Сколько им было, Калерии, Клавдии и Кларе, да и Нине Львовне, когда я с ними познакомился? Пятьдесят, под пятьдесят? Они выглядели сложившимися старушками, опрятными, тоже худыми и тоже энергичными, как те молодые мужчины на фото, с индивидуально выразительными лицами, с живой мимикой, большеглазые, в платьях, сшитых или выбранных со вкусом, сидевших на них старомодно и траурно. Говорили
И все равно они бедняги и горемыки, сказал я Тоне... Тетя нет... Тетя, пожалуй, нет... Потому что она географ, реальная профессия. А они парадигмы и синтагмы... Я и говорю, бедняги и горемыки.
XXV
Историк Марк Ильин, провидением отпущенный на романические связи с кругом одиноких интеллигенток, был историком искусства и литературы и служил в Эрмитаже в ранге заведующего отделом. Его интересы распространялись на три с половиной века, с XVII до современности, и на все главные страны Европы, чьи художественные направления и произведения он сравнивал между собой, назначая судьей современность. Такого отдела в Эрмитаже не было, но такой человек, как Ильин, заслуживал специально для него включенного в табельную сетку поста министра без портфеля. Он писал по книге в год, и, что гораздо необычнее, ему удавалось их издавать. Потому что в каждой он, пусть только по касательной, но обращал внимание читателя на предметы, задевать которые без включения в дословно повторяемый официальный идеологический шаблон, запрещалось. А он делал это нейтрально. Само упоминание о междуусобицах русских или германских князей, абсолютизме монархий, казнях королей, казнях революционеров, революциях, особенно Великой Французской, войнах за независимость, имперских амбициях Австрии, разделах Польши, патриотизме Кошута и Гарибальди, "Истории моего современника" Короленко, очерке Горького о Ленине, если оно шло без комментариев, звучало фрондерски. Да все звучало фрондерски. Имя-отчество "Петр Яковлевич" в прибавлении к лицу, которого принято было называть только "Чаадаев", или, как знак профессиональных занятий его персоной, "Петр Чаадаев", производило впечатление выданного государственного секрета. Простое сведение: "Юная сибирячка", книга Ксавье де Местра, брата известного Жозефа де Местра, - вызывало взволнованное, глубокомысленное, ядовитое "ага, понятно, поня-ятно, все понятно".

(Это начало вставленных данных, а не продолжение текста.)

-- ==== Sys2Proof/Laws/Sram.lean ====
section
/-!
SUPPORT. Internal SRAMs: what a read gives after each write, at indices below 2^20 - 1 (every SRAM of 20_memory.md R73
is smaller), and that a property of all entries is kept.
-/

namespace Sys2Proof.Machine

variable {α : Type} [Inhabited α]

@[simp] theorem Ram.get_nil (k : Nat) : (Ram.nil : Ram α).get k = default := by cases k <;> rfl

@[simp] theorem Ram.get_left (t : Ram α) (k : Nat) : t.left.get k = t.get (2 * k + 1) := by
  cases t with
  | nil => simp [Ram.left]
  | node v l r => simp [Ram.left, Ram.get]

@[simp] theorem Ram.get_right (t : Ram α) (k : Nat) : t.right.get k = t.get (2 * k + 2) := by
  cases t with
  | nil => simp [Ram.right]
  | node v l r => simp [Ram.right, Ram.get, Nat.mul_add_div]

@[simp] theorem Ram.root_eq (t : Ram α) : t.root = t.get 0 := by cases t <;> rfl

@[simp] theorem Ram.getRun_length (t : Ram α) (k n : Nat) : (t.getRun k n).length = n := by
  induction n generalizing k with
  | zero => rfl
  | succ n ih => simp [Ram.getRun, ih]

/-- The entries of a run. -/
theorem Ram.getRun_get (t : Ram α) (k n i : Nat) (h : i < n) : (t.getRun k n)[i]? = some (t.get (k + i)) := by
  induction n generalizing k i with
  | zero => omega
  | succ n ih =>
    cases i with
    | zero => rfl
    | succ i =>
      simp only [Ram.getRun, List.getElem?_cons_succ]
      rw [ih (k + 1) i (by omega)]
      congr 2
      omega

variable [DecidableEq α]

/-- A packed node reads as the node. -/
@[simp] theorem Ram.get_pack (v : α) (l r : Ram α) (k : Nat) : (Ram.pack v l r).get k = (Ram.node v l r).get k := by
  unfold Ram.pack
  split
  · split
    · rename_i h
      subst h
      cases k with
      | zero => rfl
      | succ k => simp [Ram.get]
    · rfl
  · rfl

/-- An index inside a tree of a depth: below `2^depth - 1`. -/
def Ram.fits (d k : Nat) : Prop := k + 1 < 2 ^ d

theorem Ram.fits_half (d k : Nat) (h : Ram.fits (d + 1) (k + 1)) : Ram.fits d (k / 2) := by
  unfold Ram.fits at *
  rw [Nat.pow_succ] at h
  omega

/-- What every index reads as after a write inside the depth. -/
theorem Ram.get_setAt (b : α) (d : Nat) (t : Ram α) (k x : Nat) (h : Ram.fits d k) :
    (Ram.setAt b d t k).get x = if x = k then b else t.get x := by
  induction d generalizing t k x with
  | zero => simp [Ram.fits] at h
  | succ d ih =>
    cases k with
    | zero =>
      cases x with
      | zero => simp [Ram.setAt, Ram.get]
      | succ x =>
        simp only [Ram.setAt, Ram.get_pack, Ram.get, Ram.get_left, Ram.get_right]
        split <;> (simp; congr 1; omega)
    | succ k =>
      have hh := Ram.fits_half d k h
      cases x with
      | zero => simp only [Ram.setAt]; split <;> simp [Ram.get]
      | succ x =>
        simp only [Ram.setAt]
        split
        · simp only [Ram.get_pack, Ram.get, Ram.get_right]
          split
          · rw [ih t.left (k / 2) (x / 2) hh, Ram.get_left]
            have he : (x / 2 = k / 2) ↔ (x + 1 = k + 1) := by omega
            have h2 : 2 * (x / 2) + 1 = x + 1 := by omega
            simp [he, h2]
          · rw [if_neg (by omega)]; congr 1; omega
        · simp only [Ram.get_pack, Ram.get, Ram.get_left]
          split
          · rw [if_neg (by omega)]; congr 1; omega
          · rw [ih t.right (k / 2) (x / 2) hh, Ram.get_right]
            have he : (x / 2 = k / 2) ↔ (x + 1 = k + 1) := by omega
            have h2 : 2 * (x / 2) + 2 = x + 1 := by omega
            simp [he, h2]

/-- What every index reads as after a write. -/
theorem Ram.get_set (t : Ram α) (k x : Nat) (b : α) (h : k + 1 < 2 ^ 20) :
    (t.set k b).get x = if x = k then b else t.get x :=
  Ram.get_setAt b Ram.depth t k x h

/-- What every index reads as after a run of writes. -/
theorem Ram.get_setRun (t : Ram α) (k x : Nat) (bs : List α) (h : k + bs.length < 2 ^ 20) :
    (t.setRun k bs).get x = if k ≤ x ∧ x < k + bs.length then bs.getD (x - k) default else t.get x := by
  induction bs generalizing t k with
  | nil => simp [Ram.setRun]
  | cons b bs ih =>
    simp only [List.length_cons] at h
    simp only [Ram.setRun]
    rw [ih (t.set k b) (k + 1) (by omega), Ram.get_set t k x b (by omega)]
    by_cases hx : x = k
    · subst hx
      simp
    · by_cases hr : k + 1 ≤ x ∧ x < k + 1 + bs.length
      · have hd : x - k = (x - (k + 1)) + 1 := by omega
        rw [if_pos hr, if_pos (by simp only [List.length_cons]; omega), hd]
        simp
      · rw [if_neg hr, if_neg hx, if_neg (by simp only [List.length_cons]; omega)]

/-- Every index under a map that keeps the default value. -/
theorem Ram.get_map (f : α → α) (hf : f default = default) (t : Ram α) (k : Nat) : (t.map f).get k = f (t.get k) := by
  induction t generalizing k with
  | nil => simp [Ram.map, hf]
  | node v l r ihl ihr =>
    cases k with
    | zero => simp [Ram.map, Ram.get]
    | succ k =>
      simp only [Ram.map, Ram.get_pack, Ram.get]
      split
      · exact ihl (k / 2)
      · exact ihr (k / 2)

/-- A property of every entry is kept by a write of a value that has it, at any index. -/
theorem Ram.forall_setAt (P : α → Prop) (b : α) (hb : P b) (d : Nat) (t : Ram α) (k : Nat)
    (ht : ∀ x, P (t.get x)) : ∀ x, P ((Ram.setAt b d t k).get x) := by
  induction d generalizing t k with
  | zero => exact ht
  | succ d ih =>
    intro x
    cases k with
    | zero =>
      cases x with
      | zero => simpa [Ram.setAt, Ram.get] using hb
      | succ x =>
        simp only [Ram.setAt, Ram.get_pack, Ram.get, Ram.get_left, Ram.get_right]
        split <;> exact ht _
    | succ k =>
      have hl : ∀ y, P (t.left.get y) := fun y => by rw [Ram.get_left]; exact ht _
      have hr : ∀ y, P (t.right.get y) := fun y => by rw [Ram.get_right]; exact ht _
      simp only [Ram.setAt]
      split
      · cases x with
        | zero => simpa [Ram.get] using ht 0
        | succ x =>
          simp only [Ram.get_pack, Ram.get]
          split
          · exact ih t.left _ hl _
          · exact hr _
      · cases x with
        | zero => simpa [Ram.get] using ht 0
        | succ x =>
          simp only [Ram.get_pack, Ram.get]
          split
          · exact hl _
          · exact ih t.right _ hr _

/-- A property of every entry is kept by a write of a value that has it. -/
theorem Ram.forall_set (P : α → Prop) (t : Ram α) (k : Nat) (b : α) (hb : P b)
    (ht : ∀ x, P (t.get x)) : ∀ x, P ((t.set k b).get x) := Ram.forall_setAt P b hb Ram.depth t k ht

/-- A property of every entry is kept by a run of writes of values that have it. -/
theorem Ram.forall_setRun (P : α → Prop) (t : Ram α) (k : Nat) (bs : List α)
    (hb : ∀ b ∈ bs, P b) (ht : ∀ x, P (t.get x)) : ∀ x, P ((t.setRun k bs).get x) := by
  induction bs generalizing t k with
  | nil => exact ht
  | cons b bs ih =>
    exact ih (t.set k b) (k + 1) (fun c hc => hb c (by simp [hc]))
      (Ram.forall_set P t k b (hb b (by simp)) ht)

/-! ## The canonical form -/

/-- A packed node of canonical subtrees is canonical. -/
theorem Ram.wf_pack (v : α) (l r : Ram α) (hl : l.wf = true) (hr : r.wf = true) : (Ram.pack v l r).wf = true := by
  unfold Ram.pack
  split
  · split
    · rfl
    · rename_i h
      simp [Ram.wf, h]
  · rename_i h
    by_cases h1 : l = .nil
    · have h2 : r ≠ .nil := fun h2 => h h1 h2
      simp [Ram.wf, hl, hr, h2]
    · simp [Ram.wf, hl, hr, h1]

theorem Ram.wf_left (t : Ram α) (h : t.wf = true) : t.left.wf = true := by
  cases t with
  | nil => rfl
  | node v l r => simp only [Ram.wf, Bool.and_eq_true] at h; exact h.1.2

theorem Ram.wf_right (t : Ram α) (h : t.wf = true) : t.right.wf = true := by
  cases t with
  | nil => rfl
  | node v l r => simp only [Ram.wf, Bool.and_eq_true] at h; exact h.2

/-- A write keeps the canonical form. -/
theorem Ram.wf_set (t : Ram α) (k : Nat) (b : α) (h : t.wf = true) : (t.set k b).wf = true := by
  unfold Ram.set
  generalize Ram.depth = d
  induction d generalizing t k with
  | zero => exact h
  | succ d ih =>
    cases k with
    | zero => exact Ram.wf_pack _ _ _ (Ram.wf_left t h) (Ram.wf_right t h)
    | succ k =>
      simp only [Ram.setAt]
      split
      · exact Ram.wf_pack _ _ _ (ih _ _ (Ram.wf_left t h)) (Ram.wf_right t h)
      · exact Ram.wf_pack _ _ _ (Ram.wf_left t h) (ih _ _ (Ram.wf_right t h))

/-- A map keeps the canonical form. -/
theorem Ram.wf_map (f : α → α) (t : Ram α) : (t.map f).wf = true := by
  induction t with
  | nil => rfl
  | node v l r ihl ihr => exact Ram.wf_pack _ _ _ ihl ihr

end Sys2Proof.Machine
end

Поколение Каблукова видело в этом беззубость, недосказанность сродни невнятице, межеумие, особенно когда Ильин писал о прекрасном, предлагая им любоваться. Цитировал стихи, рассказывал содержание картин, напечатанных тут же в виде грязноватых репродукций, и, самое невыносимое, сочинял что-то вроде стихотворений в прозе о покое и о последней тишине, о душевной буре, о схватке добра со злом, света с тьмой, о насилии безвременья, договаривался даже до каких-то "дивизий всесокрушающего времени" - как о темах, которые он слышит в музыке того или иного композитора. Поразительно, что старшие, те же Каэфы да и Нина Львовна, принимали это всерьез, а некоторые чуть не упивались. Положим, Нина Львовна над чем-нибудь особенно выспренне пустым иногда посмеивалась: Маркушу занесло - но целого не отдавала. Для них он был сопротивлением лжи, неважно что слабеньким и бледным, как травинка зимой возле люка теплоцентрали. Важно что смерзшаяся земля и грязный снег не тотальны, что это трещинка в лжи, скважинка. Пусть "схватка света с тьмой", только бы не "жизнеутверждающая поступь нового". Пусть "посмотрите, как замечательно описывает русскую природу Баратынский", зато не Безыменский и Жаров.
Во всех областях Ильин был невероятно активен, в частности, и на поприще дружбы. С множеством людей, и ленинградских и московских, приятельствовал, с еще бo льшим множеством виделся. Во всех в них в такой или другой форме жило чувство гражданской доблести, которая на минимальном уровне обеспечивалась их человеческой порядочностью и все той же фрондой. За сорок с лишним лет советского режима, за пять-семь без Сталина, народился слой, предпочитавший занимать места по меркам благополучия похуже, зато поуютнее для совести. В общем, выходило так на так, тем более что они имели влияние и среди занимавших места получше. Да и их собственные, хотя и находились в относительной тени, оказывались - именно из-за того свойства тени, что она размазывает границы, - могущественнее, чем означали номинально. По совокупности: какой-нибудь младший или старший научный сотрудник - зато с приплюсованной к этому принадлежностью к тому слою, в который надо заслужить попасть, и непринадлежностью к тому, который бросает на этот тень.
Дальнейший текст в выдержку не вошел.